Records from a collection
◇ ◇ ◇ ◇

@[simp] theorem Port.open_held : p.open.held = p.held := rfl
@[simp] theorem Port.open_opened : p.open.opened = true := rfl
@[simp] theorem Port.open_outgoing : p.open.outgoing = p.held.bytes := rfl
@[simp] theorem Port.open_shifted : p.open.shifted = 0 := rfl
@[simp] theorem Port.open_frame : p.open.frame = [] := rfl
@[simp] theorem Port.open_bits : p.open.bits = [] := rfl
@[simp] theorem Port.open_dataOut : p.open.dataOut = none := rfl

@[simp] theorem Port.shift_held (b : Byte) : (p.shift b).held = p.held := rfl
@[simp] theorem Port.shift_opened (b : Byte) : (p.shift b).opened = p.opened := rfl
@[simp] theorem Port.shift_outgoing (b : Byte) : (p.shift b).outgoing = p.outgoing := rfl
@[simp] theorem Port.shift_shifted (b : Byte) : (p.shift b).shifted = min (p.shifted + 1) p.outgoing.length := rfl
@[simp] theorem Port.shift_frame (b : Byte) : (p.shift b).frame = p.receive b := rfl
@[simp] theorem Port.shift_bits (b : Byte) : (p.shift b).bits = p.bits := rfl
@[simp] theorem Port.shift_dataOut (b : Byte) : (p.shift b).dataOut = some (p.outgoing.getD p.shifted 0) := rfl

/-- The byte a byte's eight bits make. -/
theorem byteOfBits_bitsOf (b : Byte) : byteOfBits (bitsOf b) = b := by
  revert b
  decide +kernel

/-- A bit before the eighth stands; nothing else moves. -/
theorem Port.clock_early {p : Port} (h : p.bits.length ≠ 7) (bit : Bool) :
    p.clock bit = { p with bits := p.bits ++ [bit] } := by simp [Port.clock, h]

/-- The eighth bit moves a byte each way. -/
theorem Port.clock_last {p : Port} (h : p.bits.length = 7) (bit : Bool) :
    p.clock bit = { p.shift (byteOfBits (p.bits ++ [bit])) with bits := [] } := by simp [Port.clock, h]

/-! ### The table -/

@[simp] theorem Table.put_map (tab : Table) (i : Fin 256) (t : Option Track) : (tab.put i t).map = tab.map := rfl
@[simp] theorem Table.put_slots (tab : Table) (i : Fin 256) (t : Option Track) :
    (tab.put i t).slots = tab.slots.set i t := rfl
@[simp] theorem Table.put_occupancy (tab : Table) (i : Fin 256) (t : Option Track) :
    (tab.put i t).occupancy = tab.occupancy := rfl
@[simp] theorem Table.put_staged (tab : Table) (i : Fin 256) (t : Option Track) : (tab.put i t).staged = tab.staged := rfl
@[simp] theorem Table.claim_slots (tab : Table) (ds : List Dest) (n : Nat) : (tab.claim ds n).slots = tab.slots := rfl
@[simp] theorem Table.claim_occupancy (tab : Table) (ds : List Dest) (n : Nat) :
    (tab.claim ds n).occupancy = tab.occupancy := rfl
@[simp] theorem Table.claim_staged (tab : Table) (ds : List Dest) (n : Nat) : (tab.claim ds n).staged = tab.staged := rfl
@[simp] theorem Table.release_slots (tab : Table) (ds : List Dest) : (tab.release ds).slots = tab.slots := rfl
@[simp] theorem Table.release_occupancy (tab : Table) (ds : List Dest) : (tab.release ds).occupancy = tab.occupancy := rfl
@[simp] theorem Table.release_staged (tab : Table) (ds : List Dest) : (tab.release ds).staged = tab.staged := rfl

/-! ### Running and stepping -/

/-- Every event goes on: with the reset line released, to the event's own state. -/
theorem State.running_released {s : State} (h : s.resetHeld = false) (f : State → State) :
    s.running f = .next (f s) := by simp [State.running, h]

/-- While the reset line is asserted the state stands. -/
theorem State.running_held {s : State} (h : s.resetHeld = true) (f : State → State) :
    s.running f = .next s := by simp [State.running, h]

/-- Reporting nothing changes nothing. -/
@[simp] theorem State.reportIf_false (o : Occurrence) : s.reportIf false o = s := rfl

/-- A step runs the command at the front of the queue. -/
theorem step_cons {s : State} {c : Instr} {rest : List Instr} (h : s.pending = c :: rest) :
    step s = exec c { s with pending := rest } := by simp [step, h]

end Sys2Proof.Machine
end

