-- ==== Sys2Proof/Tests/Slice0.lean ====
section
/-! SUPPORT. Tests: the well-formedness checks refuse ill-formed commands, the spec's worked figures come out, and every statement with hypotheses has a state and operands that meet them. -/

namespace Sys2Proof.Tests

open Sys2Proof.Machine

-- one theorem after another: each is a kernel evaluation of its own
set_option Elab.async false

/-! ### Small states -/

/-- The state that a command leaves. -/
def after (c : Instr) (s : State) : State :=
  match exec c s with
  | .next t => t
  | _ => s

/-- The result, the reply data and the counts after a command. -/
def answerOf (c : Instr) (s : State) : Result × List Byte := ((after c s).port.held.result, (after c s).port.held.data)

/-- The console link UP at depth 16, lane 2 group 3 EMBED. -/
def base : State := { State.reset with
  console := { ConsoleRx.reset with up := true, depth := 16 }
  tx := State.reset.tx.modify 2 fun x => { x with groups := x.groups.set 2 ⟨.embed, .w24⟩ } }

/-- A LIVE track at unity. -/
def plain (label : Nat) (source : Source) (entries : List Entry) : Track := {
  label := label, retiring := false, guarded := false, setGain := 16384, muted := false, inverted := false
  rounding := none, source := source, pendingSource := none, sourceLost := false, gainNow := 16384, ramp := none
  slipped := false, clipped := false, entries := entries }

/-- The state with a further record in way `w` of its set, map and counts following. -/
def holdingAt (w : Fin 4) (s : State) (t : Track) : State := { s with table :=
  { (s.table.put (slotOf (setOfLabel t.label) w) (some t)).claim (t.entries.map (·.dest)) t.label with
    occupancy := s.table.occupancy + 1, staged := s.table.staged + t.stagedItems } }

def holding (s : State) (t : Track) : State := holdingAt 0 s t

/-- Track 4660 of section 5.10.1, on a console source: 2/3/1 ACTIVE with lag 8 and console 17 JOINING. -/
def track4660 : Track := plain 4660 (.console 2) [⟨.lane 2 2 0, .active, false, 8, 5⟩, ⟨.console 16, .joining, false, 0, 0⟩]

def carried : State := holding base track4660
def slot4660 : Fin 256 := slotOf (setOfLabel 4660) 0

/-- The state whose track 4660 is changed. -/
def with4660 (f : Track → Track) : State := holding base (f track4660)

/-- A lane receiver LOCKED to a format, group 1 PRESENT at depth 16. -/
def lockedRx (f : Format) : LaneRx := { LaneRx.reset with
  state := .locked, format := some f, candidate := some f, count := 2
  groups := LaneRx.reset.groups.modify 0 fun g => { g with present := true, depth := 16 } }

/-- Lane 5 LOCKED in P2. -/
def lane5 : State := { base with rx := base.rx.set 5 (lockedRx .p2) }

/-- A transaction with a frame in progress. -/
def inFrame (frame : List Byte) : State := { base with port := ⟨base.port.held, true, base.port.held.bytes, 0, frame, [], none⟩ }

/-- The first packet of 12.3: group 3, phase 1, one set of four 24-bit samples of 0. -/
def quietPacket : List Byte := [0x5A, 0xC3, 3, 1, 1, 0, 0, 0, 0, 0, 0, 0, 0, 0, 0, 0, 0, 0xDE]

/-! ### Well-formedness: an ill-formed term for each check -/

theorem test_params_over_60_ill_formed : (Instr.admitTrack (List.replicate 61 0)).wellFormed = false := by decide
theorem test_params_60_well_formed : (Instr.admitTrack (List.replicate 60 0)).wellFormed = true := by decide
theorem test_eight_bits_ill_formed : (Instr.selectReleased 0 (List.replicate 8 true)).wellFormed = false := by decide
theorem test_no_bits_ill_formed : (Instr.portByteShifted []).wellFormed = false := by decide
theorem test_nine_bits_ill_formed : (Instr.portByteShifted (List.replicate 9 true)).wellFormed = false := by decide
theorem test_label_0_ill_formed : (Instr.rampReachesTarget 0).wellFormed = false := by decide
theorem test_label_65536_ill_formed : (Instr.rampReachesTarget 65536).wellFormed = false := by decide
theorem test_console_frame_194_ill_formed : (Instr.consoleFrameTaken (List.replicate 194 0)).wellFormed = false := by
  decide +kernel
theorem test_frame_of_no_lines_ill_formed : (Instr.houseSwitchLine 0 1).wellFormed = false := by decide
theorem test_lane_frame_of_no_lines_ill_formed : (Instr.laneSwitchLine 0 0 1).wellFormed = false := by decide
theorem test_line_0_ill_formed : (Instr.packetTaken 0 0 []).wellFormed = false := by decide

/-! ### Figures of chapters 1, 4, 7, 8 and 12 -/

/-- Section 11.1 and 11.5: sets and slots of labels. -/
theorem test_set_index : [201, 202, 700, 12, 264, 516, 1052, 1304, 1305].map setIndex = [10, 9, 54, 12, 12, 12, 12, 12, 13] := by
  decide

/-- 8.9: line j = 2 of P2 phase 0 has share 2; 8.10: 427 draws on the first 300 carriage lines. -/
theorem test_share_plan : (Plan.of .p2 0).share 2 = 2 ∧ (Plan.of .p2 0).cumulative 300 = 427 := by decide

/-- Samples worked, section 7.6: rows 1, 2, 4, 5, 6 in the three modes. -/
theorem test_samples_worked : ([Rounding.nearestEven, .floor, .towardZero].map fun m =>
    (scaleSample false 12000 m .w24 1000000, scaleSample false 12000 m .w24 (BitVec.ofInt 24 (-1000000)),
     scaleSample false 16384 m .w20 (BitVec.ofInt 24 (-3)), scaleSample false 16384 m .w20 (BitVec.ofInt 24 (-8)),
     scaleSample false 16384 m .w20 24)) =
    [(732422, -732422, 0, 0, 2), (732421, -732422, -1, -1, 1), (732421, -732421, 0, 0, 1)] := by decide +kernel

/-- Samples worked, rows 7 and 8: the limit and the clipped flag. -/
theorem test_samples_clip : ([Rounding.nearestEven, .floor].map fun m =>
    (({ track4660 with inverted := true }).shape m .w20 0x800000, ({ track4660 with inverted := true }).clips m .w20 0x800000)) =
      [(524287, true), (524287, false)] ∧
    ({ track4660 with gainNow := 65535 }).shape .floor .w24 0x7FFFFF = 8388607 := by decide +kernel

/-- Section 7.7: gain now at steps 2, 4 and 9. -/
theorem test_ramp_values : Ramp.gainAt ⟨16384, 0, 480, 0⟩ 100 = 12971 ∧ Ramp.gainAt ⟨12971, 20000, 480, 0⟩ 240 = 16485 ∧
    Ramp.gainAt ⟨0, 8192, 96, 0⟩ 48 = 4096 ∧ Ramp.gainAt ⟨0, 8192, 96, 0⟩ 8 = 682 := by decide

/-- 12.3: the packet built for four samples of 0 has check byte DEhex, and is taken as valid on a P2 feed. -/
theorem test_built_packet : buildPacket 2 1 1 .w24 [0, 0, 0, 0] = quietPacket ∧
    (search (0x11 :: quietPacket)) = .taken ⟨3, 1, 1, List.replicate 12 0, 0xDE⟩ := by decide +kernel

/-! ### Each command once -/

/-- 5.10.1: a leave staged, another track refused, the leave cancelled with its lag kept and SWITCHES_DONE reported. -/
theorem test_detach_stages_a_leave : let t := after (.detach (encodeAttach 4660 (.lane 2 2 0))) carried
    t.port.held.result = .done ∧ t.table.staged = 2 ∧
    (t.table.owning (.lane 2 2 0)).map (fun x => (x.2.2.phase, x.2.2.lag)) = some (.leaving .active, 8) := by decide +kernel

theorem test_attach_of_another_track_occupied : (answerOf (.attach (encodeAttach 100 (.lane 2 2 0)))
    (holding carried (plain 100 (.console 2) []))).1 = .occupied := by decide +kernel

theorem test_attach_cancels_a_leave :
    let s := holding base (plain 4660 (.console 2) [⟨.lane 2 2 0, .leaving .active, false, 9, 5⟩])
    let t := after (.attach (encodeAttach 4660 (.lane 2 2 0))) { s with attn := ⟨some .switchesDone, .none, 256, false, false⟩ }
    (t.table.owning (.lane 2 2 0)).map (fun x => (x.2.2.phase, x.2.2.lag)) = some (.active, 9) ∧ t.table.staged = 0 ∧
    t.attn.requestA = true := by decide +kernel

/-- 11.5: label 264 takes the next way of set 12, slot 49. -/
theorem test_admit_takes_the_lowest_empty_way : answerOf (.admitTrack (AdmitRequest.encode ⟨264, .console 7, 16384, false, false, none, [.console 41]⟩))
    (holding base (plain 12 (.console 11) [])) = (.done, [49]) := by decide +kernel

/-- 11.4: FIND 201 when it is gone answers set 10 and occupancy 0. -/
theorem test_find_absent : answerOf (.find (bytes16 201)) base = (.noSuchTrack, [10, 0]) := by decide +kernel

theorem test_owner_answers_label_and_phase : answerOf (.owner [1, 2, 3, 1]) carried = (.done, [0x12, 0x34, 2]) := by
  decide +kernel

/-- 5.10.2 step 1: the change is staged, the JOINING entry taken and the ACTIVE one not. -/
theorem test_amend_stages_a_source : let t := after (.amend (AmendRequest.encode ⟨4660, none, none, none, none, some (.lane 5 0 1), false, false⟩)) carried
    t.table.staged = 2 ∧ (t.table.lookup 4660).map (fun x => x.2.entries.map (·.taken)) = some [false, true] := by
  decide +kernel

/-- 7.7 step 1: a mute starts a ramp from 16384 to 0. -/
theorem test_amend_mute_ramps : ((after (.amend (AmendRequest.encode ⟨4660, none, some true, none, none, none, false, false⟩)) carried).table.lookup 4660).map
    (fun x => (x.2.gainNow, x.2.ramp)) = some (16384, some ⟨16384, 0, 480, 0⟩) := by decide +kernel

/-- R94: the JOINING entry goes at once, the ACTIVE one leaves. -/
theorem test_retire_leaves : let t := after (.retire (bytes16 4660)) carried
    t.table.staged = 1 ∧ (t.table.lookup 4660).map (fun x => (x.2.retiring, x.2.entries.map (·.phase))) =
      some (true, [.leaving .active]) ∧ t.table.ownerOf (.console 16) = none := by decide +kernel

theorem test_guard_sets_the_flag : ((after (.guard (bytes16 4660 ++ [1])) carried).table.lookup 4660).map (·.2.guarded) = some true := by
  decide +kernel

theorem test_survey_lists_the_label : answerOf (.survey [0, 0, 16, 0, 0, 0, 2]) carried = (.done, [1, 0x12, 0x34, 1, 0]) := by
  decide +kernel

theorem test_purge_reports_a_fall : let t := after (.purge []) { carried with attn := ⟨none, .falling, 0, false, false⟩ }
    t.table = Table.reset ∧ t.attn.requestB = true := by decide +kernel

theorem test_lane_in_use : (answerOf (.lane (encodeLane 2 LaneSetting.reset)) carried).1 = .groupInUse ∧
    (after (.lane (encodeLane 2 LaneSetting.reset)) base).table.staged = 1 := by decide +kernel

theorem test_lane_query_shows_the_owned_channel :
    ((answerOf (.laneQuery [2]) carried).2.drop (11 + 9 + 3 + 8)).take 4 = [0, 0, 0, 1] := by decide +kernel

/-- R177, and the port after power-on (10.6.2): code 00hex, DONE, 7 bytes. -/
theorem test_identify : answerOf (.identify []) base = (.done, [0x8C, 0x56, 1, 8, 64, 4, 64]) := by decide +kernel
theorem test_power_on_reply : (after .selectAsserted (after .resetReleased base)).port.outgoing = [0, 0, 7, 0x8C, 0x56, 1, 8, 64, 4, 64] := by
  decide +kernel

theorem test_restart_raises_attention : (after (.restart []) { base with attn := ⟨none, .none, 9, false, false⟩ }).attentionLine = true := by
  decide +kernel

theorem test_setup_clamps : let t := after (.setup [0xFF, 0xFF, 2, 5, 1, 0x01, 0x01]) base
    t.gain = ⟨4096, .towardZero⟩ ∧ (t.attn.selectorA, t.attn.selectorB, t.attn.threshold) = (some .slip, .rising, 256) := by
  decide +kernel

theorem test_attend_clears_after_answering : let t := after (.attend [1]) base
    t.port.held.data.take 2 = [1, 0] ∧ t.attn.requestA = false := by decide +kernel

theorem test_reference_free : (after (.reference [2, 0, 3]) base).port.held.data = [2, 0, 0, 1, 0, 0, 3, 0, 0] := by decide +kernel
/-- R27, R20: a frame begun in a lock of 1920.96 sample periods keeps its spacing in FREE and takes the nominal one as HOLDOVER begins. -/
theorem test_holdover_spaces_the_frame_in_progress :
    let s : State := { base with ref := { base.ref with state := .locked, lockedPeriod := 1920960000, frameLength := 1920960000, pace := 1920960000 } }
    let t := after (.reference [2, 0, 1]) s
    (t.ref.state, t.ref.instantDue 1000) = (.free, 1000500000) ∧
    ((after (.reference [1, 4, 1]) t).ref.state, (after (.reference [1, 4, 1]) t).ref.instantDue 1000) = (.holdover, 1000000000) := by
  decide +kernel
theorem test_align_then_query : (answerOf (.referenceQuery []) (after (.align []) base)).2 = [0, 0, 2, 1, 0, 1, 1, 0, 0] := by
  decide +kernel

theorem test_reset_asserted_halts : after .houseLost (after .resetAsserted base) = after .resetAsserted base := by decide +kernel
theorem test_port_byte_shifted : let t := after (.portByteShifted [false, false, false, false, false, false, false, true]) (inFrame [])
    t.port.frame = [1] ∧ t.port.dataOut = some 0 ∧ t.port.shifted = 1 := by decide +kernel
/-- R167: the bits of a byte not yet complete stand in the port, and go as the transaction ends. -/
theorem test_bits_stand_until_released : let t := after (.portByteShifted [true, false, true]) (inFrame [1])
    t.port.bits = [true, false, true] ∧ t.port.frame = [1] ∧ (after (.selectReleased 0 []) t).port.bits = [] := by decide +kernel
theorem test_select_released_executes : (after (.selectReleased 0 [true]) (inFrame [0x12, 4, 1, 2, 3, 1])).port.held =
    ⟨0x12, .done, [0, 0, 0]⟩ := by decide +kernel

/-- R22, R23: the second matching frame locks, and the frame that begins takes format P2 and phase 0. -/
theorem test_house_locks : let t := after (.houseSwitchLine 1125 (8008 * 1000000 / 5)) { base with ref := { base.ref with
      counted := true, candidate := some .p2, count := 1 } }
    (t.ref.state, t.ref.format, t.ref.phase) = (.locked, .p2, 0) := by decide +kernel
theorem test_house_lost : (after .houseLost base).ref.present = false ∧ (after .houseLost base).now = 4800 * 1000000 := by
  decide +kernel
theorem test_reference_frame_lands_the_join :
    ((after .referenceFrameStart carried).table.owning (.console 16)).map (fun x => (x.2.2.phase, x.2.2.lag)) = some (.active, 8) := by
  decide +kernel
theorem test_instant_emits_a_frame : let t := after (.referenceSampleInstant 0) carried
    t.ref.emitted = 1 ∧ t.consoleOut.take 4 = [0xE1, 0x4B, 0x72, 0] := by decide +kernel
theorem test_ramp_reaches_target : ((after (.rampReachesTarget 4660) (with4660 fun t =>
    { t with setGain := 20000, ramp := some ⟨16384, 20000, 96, 95⟩ })).table.lookup 4660).map (fun x => (x.2.gainNow, x.2.ramp)) =
      some (20000, none) := by decide +kernel
theorem test_console_frame_arrives : ((after (.consoleFrameTaken (consoleFrame (List.replicate 64 7))) carried).table.owning
    (.lane 2 2 0)).map (·.2.2.lag) = some 9 := by decide +kernel
theorem test_lane_switch_line_seeks : ((after (.laneSwitchLine 5 1125 7) base).rx.get 5).state = .seeking := by decide +kernel
theorem test_lane_feed_lost : ((after (.laneFeedLost 5) lane5).rx.get 5).groupPresent 0 = false := by decide +kernel
theorem test_packet_taken : let t := after (.packetTaken 5 3 quietPacket) lane5
    ((t.rx.get 5).groups.get 2).validSeen = true ∧ (t.rx.get 5).arrivingPhase = some 1 := by decide +kernel
theorem test_packet_cut_off : (((after (.packetCutOff 5 3 (quietPacket.take 9)) lane5).rx.get 5).groups.get 2).damagedSeen = true := by
  decide +kernel
theorem test_count_field_damaged : (((after (.countFieldDamaged 5 3 [0x5A, 0xC3, 3, 1, 5]) lane5).rx.get 5).groups.get 2).damagedSeen = true := by
  decide +kernel
theorem test_outgoing_frame_lands_the_setting : let t := after (.outgoingFrameStart 2) { carried with
      tx := carried.tx.modify 2 fun x => { x with handed := [⟨some .p2, []⟩], staged := some (x.groups.set 2 ⟨.embed, .w20⟩) } }
    (t.tx.get 2).mode = .follow ∧ (t.tx.get 2).format = .p2 ∧ ((t.tx.get 2).groups.get 2).word = .w20 := by decide +kernel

◇ ◇ ◇ ◇

-- Task details --
Across the records above, return every line that contains the word "clipped".

-- Written solution --
  slipped := false, clipped := false, entries := entries }
/-- Samples worked, rows 7 and 8: the limit and the clipped flag. -/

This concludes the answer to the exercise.